Content starts

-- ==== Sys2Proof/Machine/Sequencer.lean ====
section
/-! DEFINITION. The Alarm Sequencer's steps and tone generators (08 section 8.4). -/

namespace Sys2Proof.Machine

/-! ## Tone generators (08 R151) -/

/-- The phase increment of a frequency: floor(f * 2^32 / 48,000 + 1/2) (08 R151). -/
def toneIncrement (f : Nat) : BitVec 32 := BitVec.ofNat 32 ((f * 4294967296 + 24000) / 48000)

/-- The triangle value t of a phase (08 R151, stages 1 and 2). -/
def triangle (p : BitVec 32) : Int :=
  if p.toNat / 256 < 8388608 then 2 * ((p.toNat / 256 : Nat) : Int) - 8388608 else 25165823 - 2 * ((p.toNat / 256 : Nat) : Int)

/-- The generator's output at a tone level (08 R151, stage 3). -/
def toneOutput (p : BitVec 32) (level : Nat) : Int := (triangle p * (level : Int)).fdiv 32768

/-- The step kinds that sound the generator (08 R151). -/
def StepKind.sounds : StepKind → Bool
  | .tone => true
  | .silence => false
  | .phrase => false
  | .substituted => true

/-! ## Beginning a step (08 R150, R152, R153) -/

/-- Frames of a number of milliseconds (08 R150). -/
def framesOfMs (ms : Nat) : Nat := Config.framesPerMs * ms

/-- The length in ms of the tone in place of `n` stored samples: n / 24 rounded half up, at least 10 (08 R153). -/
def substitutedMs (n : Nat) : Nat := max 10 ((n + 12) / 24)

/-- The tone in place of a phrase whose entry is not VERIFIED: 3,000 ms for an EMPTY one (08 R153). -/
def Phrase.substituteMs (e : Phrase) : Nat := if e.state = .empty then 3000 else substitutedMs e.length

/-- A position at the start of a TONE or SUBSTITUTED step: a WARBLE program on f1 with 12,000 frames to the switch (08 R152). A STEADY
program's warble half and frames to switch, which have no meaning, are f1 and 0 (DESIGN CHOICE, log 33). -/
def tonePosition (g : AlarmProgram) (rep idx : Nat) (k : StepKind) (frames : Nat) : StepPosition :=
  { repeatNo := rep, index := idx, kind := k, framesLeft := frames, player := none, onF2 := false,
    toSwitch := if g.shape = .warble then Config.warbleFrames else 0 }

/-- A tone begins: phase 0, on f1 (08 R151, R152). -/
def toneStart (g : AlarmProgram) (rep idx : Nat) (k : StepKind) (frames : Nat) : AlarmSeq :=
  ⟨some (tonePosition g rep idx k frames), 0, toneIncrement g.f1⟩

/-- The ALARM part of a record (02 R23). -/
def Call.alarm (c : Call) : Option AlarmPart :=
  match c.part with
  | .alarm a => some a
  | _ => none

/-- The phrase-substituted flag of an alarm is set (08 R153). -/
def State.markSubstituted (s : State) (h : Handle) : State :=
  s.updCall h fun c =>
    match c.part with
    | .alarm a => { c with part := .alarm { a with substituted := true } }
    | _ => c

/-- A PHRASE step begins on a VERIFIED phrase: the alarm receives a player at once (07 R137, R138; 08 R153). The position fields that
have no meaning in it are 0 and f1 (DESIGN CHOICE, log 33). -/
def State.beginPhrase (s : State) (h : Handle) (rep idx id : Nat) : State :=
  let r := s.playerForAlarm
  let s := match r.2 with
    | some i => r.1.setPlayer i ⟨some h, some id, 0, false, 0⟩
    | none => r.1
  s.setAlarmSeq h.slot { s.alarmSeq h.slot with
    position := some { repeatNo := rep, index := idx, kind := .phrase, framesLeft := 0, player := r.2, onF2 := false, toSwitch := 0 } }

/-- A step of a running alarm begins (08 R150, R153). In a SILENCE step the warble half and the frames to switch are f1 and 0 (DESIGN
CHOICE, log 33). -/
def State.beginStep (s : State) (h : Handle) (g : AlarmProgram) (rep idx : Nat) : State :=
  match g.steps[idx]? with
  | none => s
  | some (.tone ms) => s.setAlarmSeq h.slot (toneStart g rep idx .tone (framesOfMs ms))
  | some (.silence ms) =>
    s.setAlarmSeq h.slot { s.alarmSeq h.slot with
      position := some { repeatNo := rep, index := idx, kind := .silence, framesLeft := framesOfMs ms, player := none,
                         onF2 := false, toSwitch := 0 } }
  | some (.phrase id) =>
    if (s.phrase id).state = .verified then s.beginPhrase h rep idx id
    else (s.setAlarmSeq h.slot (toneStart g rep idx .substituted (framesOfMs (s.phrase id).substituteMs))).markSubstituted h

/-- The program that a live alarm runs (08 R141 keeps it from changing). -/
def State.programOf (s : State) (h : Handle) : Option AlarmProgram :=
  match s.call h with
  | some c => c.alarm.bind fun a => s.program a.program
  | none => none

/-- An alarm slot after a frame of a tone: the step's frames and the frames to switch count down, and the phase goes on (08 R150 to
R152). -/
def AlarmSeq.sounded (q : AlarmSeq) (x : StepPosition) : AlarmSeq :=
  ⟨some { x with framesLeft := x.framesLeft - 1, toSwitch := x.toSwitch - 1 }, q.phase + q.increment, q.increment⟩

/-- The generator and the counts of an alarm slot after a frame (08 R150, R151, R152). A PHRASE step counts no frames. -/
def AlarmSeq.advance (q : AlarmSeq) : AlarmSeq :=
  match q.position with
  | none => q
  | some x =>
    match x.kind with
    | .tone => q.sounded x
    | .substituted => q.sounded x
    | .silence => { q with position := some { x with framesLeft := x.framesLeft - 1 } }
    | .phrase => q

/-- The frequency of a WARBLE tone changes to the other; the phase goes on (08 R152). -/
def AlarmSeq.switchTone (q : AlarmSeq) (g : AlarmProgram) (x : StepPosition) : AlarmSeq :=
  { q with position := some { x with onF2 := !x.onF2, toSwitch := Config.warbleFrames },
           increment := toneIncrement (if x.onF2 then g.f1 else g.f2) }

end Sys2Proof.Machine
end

Content ends

What needs to be done: Give back the data above word for word.

Your solution:
-- ==== Sys2Proof/Machine/Sequencer.lean ====
section
/-! DEFINITION. The Alarm Sequencer's steps and tone generators (08 section 8.4). -/

namespace Sys2Proof.Machine

/-! ## Tone generators (08 R151) -/

/-- The phase increment of a frequency: floor(f * 2^32 / 48,000 + 1/2) (08 R151). -/
def toneIncrement (f : Nat) : BitVec 32 := BitVec.ofNat 32 ((f * 4294967296 + 24000) / 48000)

/-- The triangle value t of a phase (08 R151, stages 1 and 2). -/
def triangle (p : BitVec 32) : Int :=
  if p.toNat / 256 < 8388608 then 2 * ((p.toNat / 256 : Nat) : Int) - 8388608 else 25165823 - 2 * ((p.toNat / 256 : Nat) : Int)

/-- The generator's output at a tone level (08 R151, stage 3). -/
def toneOutput (p : BitVec 32) (level : Nat) : Int := (triangle p * (level : Int)).fdiv 32768

/-- The step kinds that sound the generator (08 R151). -/
def StepKind.sounds : StepKind → Bool
  | .tone => true
  | .silence => false
  | .phrase => false
  | .substituted => true

/-! ## Beginning a step (08 R150, R152, R153) -/

/-- Frames of a number of milliseconds (08 R150). -/
def framesOfMs (ms : Nat) : Nat := Config.framesPerMs * ms

/-- The length in ms of the tone in place of `n` stored samples: n / 24 rounded half up, at least 10 (08 R153). -/
def substitutedMs (n : Nat) : Nat := max 10 ((n + 12) / 24)

/-- The tone in place of a phrase whose entry is not VERIFIED: 3,000 ms for an EMPTY one (08 R153). -/
def Phrase.substituteMs (e : Phrase) : Nat := if e.state = .empty then 3000 else substitutedMs e.length

/-- A position at the start of a TONE or SUBSTITUTED step: a WARBLE program on f1 with 12,000 frames to the switch (08 R152). A STEADY
program's warble half and frames to switch, which have no meaning, are f1 and 0 (DESIGN CHOICE, log 33). -/
def tonePosition (g : AlarmProgram) (rep idx : Nat) (k : StepKind) (frames : Nat) : StepPosition :=
  { repeatNo := rep, index := idx, kind := k, framesLeft := frames, player := none, onF2 := false,
    toSwitch := if g.shape = .warble then Config.warbleFrames else 0 }

/-- A tone begins: phase 0, on f1 (08 R151, R152). -/
def toneStart (g : AlarmProgram) (rep idx : Nat) (k : StepKind) (frames : Nat) : AlarmSeq :=
  ⟨some (tonePosition g rep idx k frames), 0, toneIncrement g.f1⟩

/-- The ALARM part of a record (02 R23). -/
def Call.alarm (c : Call) : Option AlarmPart :=
  match c.part with
  | .alarm a => some a
  | _ => none

/-- The phrase-substituted flag of an alarm is set (08 R153). -/
def State.markSubstituted (s : State) (h : Handle) : State :=
  s.updCall h fun c =>
    match c.part with
    | .alarm a => { c with part := .alarm { a with substituted := true } }
    | _ => c

/-- A PHRASE step begins on a VERIFIED phrase: the alarm receives a player at once (07 R137, R138; 08 R153). The position fields that
have no meaning in it are 0 and f1 (DESIGN CHOICE, log 33). -/
def State.beginPhrase (s : State) (h : Handle) (rep idx id : Nat) : State :=
  let r := s.playerForAlarm
  let s := match r.2 with
    | some i => r.1.setPlayer i ⟨some h, some id, 0, false, 0⟩
    | none => r.1
  s.setAlarmSeq h.slot { s.alarmSeq h.slot with
    position := some { repeatNo := rep, index := idx, kind := .phrase, framesLeft := 0, player := r.2, onF2 := false, toSwitch := 0 } }

/-- A step of a running alarm begins (08 R150, R153). In a SILENCE step the warble half and the frames to switch are f1 and 0 (DESIGN
CHOICE, log 33). -/
def State.beginStep (s : State) (h : Handle) (g : AlarmProgram) (rep idx : Nat) : State :=
  match g.steps[idx]? with
  | none => s
  | some (.tone ms) => s.setAlarmSeq h.slot (toneStart g rep idx .tone (framesOfMs ms))
  | some (.silence ms) =>
    s.setAlarmSeq h.slot { s.alarmSeq h.slot with
      position := some { repeatNo := rep, index := idx, kind := .silence, framesLeft := framesOfMs ms, player := none,
                         onF2 := false, toSwitch := 0 } }
  | some (.phrase id) =>
    if (s.phrase id).state = .verified then s.beginPhrase h rep idx id
    else (s.setAlarmSeq h.slot (toneStart g rep idx .substituted (framesOfMs (s.phrase id).substituteMs))).markSubstituted h

/-- The program that a live alarm runs (08 R141 keeps it from changing). -/
def State.programOf (s : State) (h : Handle) : Option AlarmProgram :=
  match s.call h with
  | some c => c.alarm.bind fun a => s.program a.program
  | none => none

/-- An alarm slot after a frame of a tone: the step's frames and the frames to switch count down, and the phase goes on (08 R150 to
R152). -/
def AlarmSeq.sounded (q : AlarmSeq) (x : StepPosition) : AlarmSeq :=
  ⟨some { x with framesLeft := x.framesLeft - 1, toSwitch := x.toSwitch - 1 }, q.phase + q.increment, q.increment⟩

/-- The generator and the counts of an alarm slot after a frame (08 R150, R151, R152). A PHRASE step counts no frames. -/
def AlarmSeq.advance (q : AlarmSeq) : AlarmSeq :=
  match q.position with
  | none => q
  | some x =>
    match x.kind with
    | .tone => q.sounded x
    | .substituted => q.sounded x
    | .silence => { q with position := some { x with framesLeft := x.framesLeft - 1 } }
    | .phrase => q

/-- The frequency of a WARBLE tone changes to the other; the phase goes on (08 R152). -/
def AlarmSeq.switchTone (q : AlarmSeq) (g : AlarmProgram) (x : StepPosition) : AlarmSeq :=
  { q with position := some { x with onF2 := !x.onF2, toSwitch := Config.warbleFrames },
           increment := toneIncrement (if x.onF2 then g.f1 else g.f2) }

end Sys2Proof.Machine
end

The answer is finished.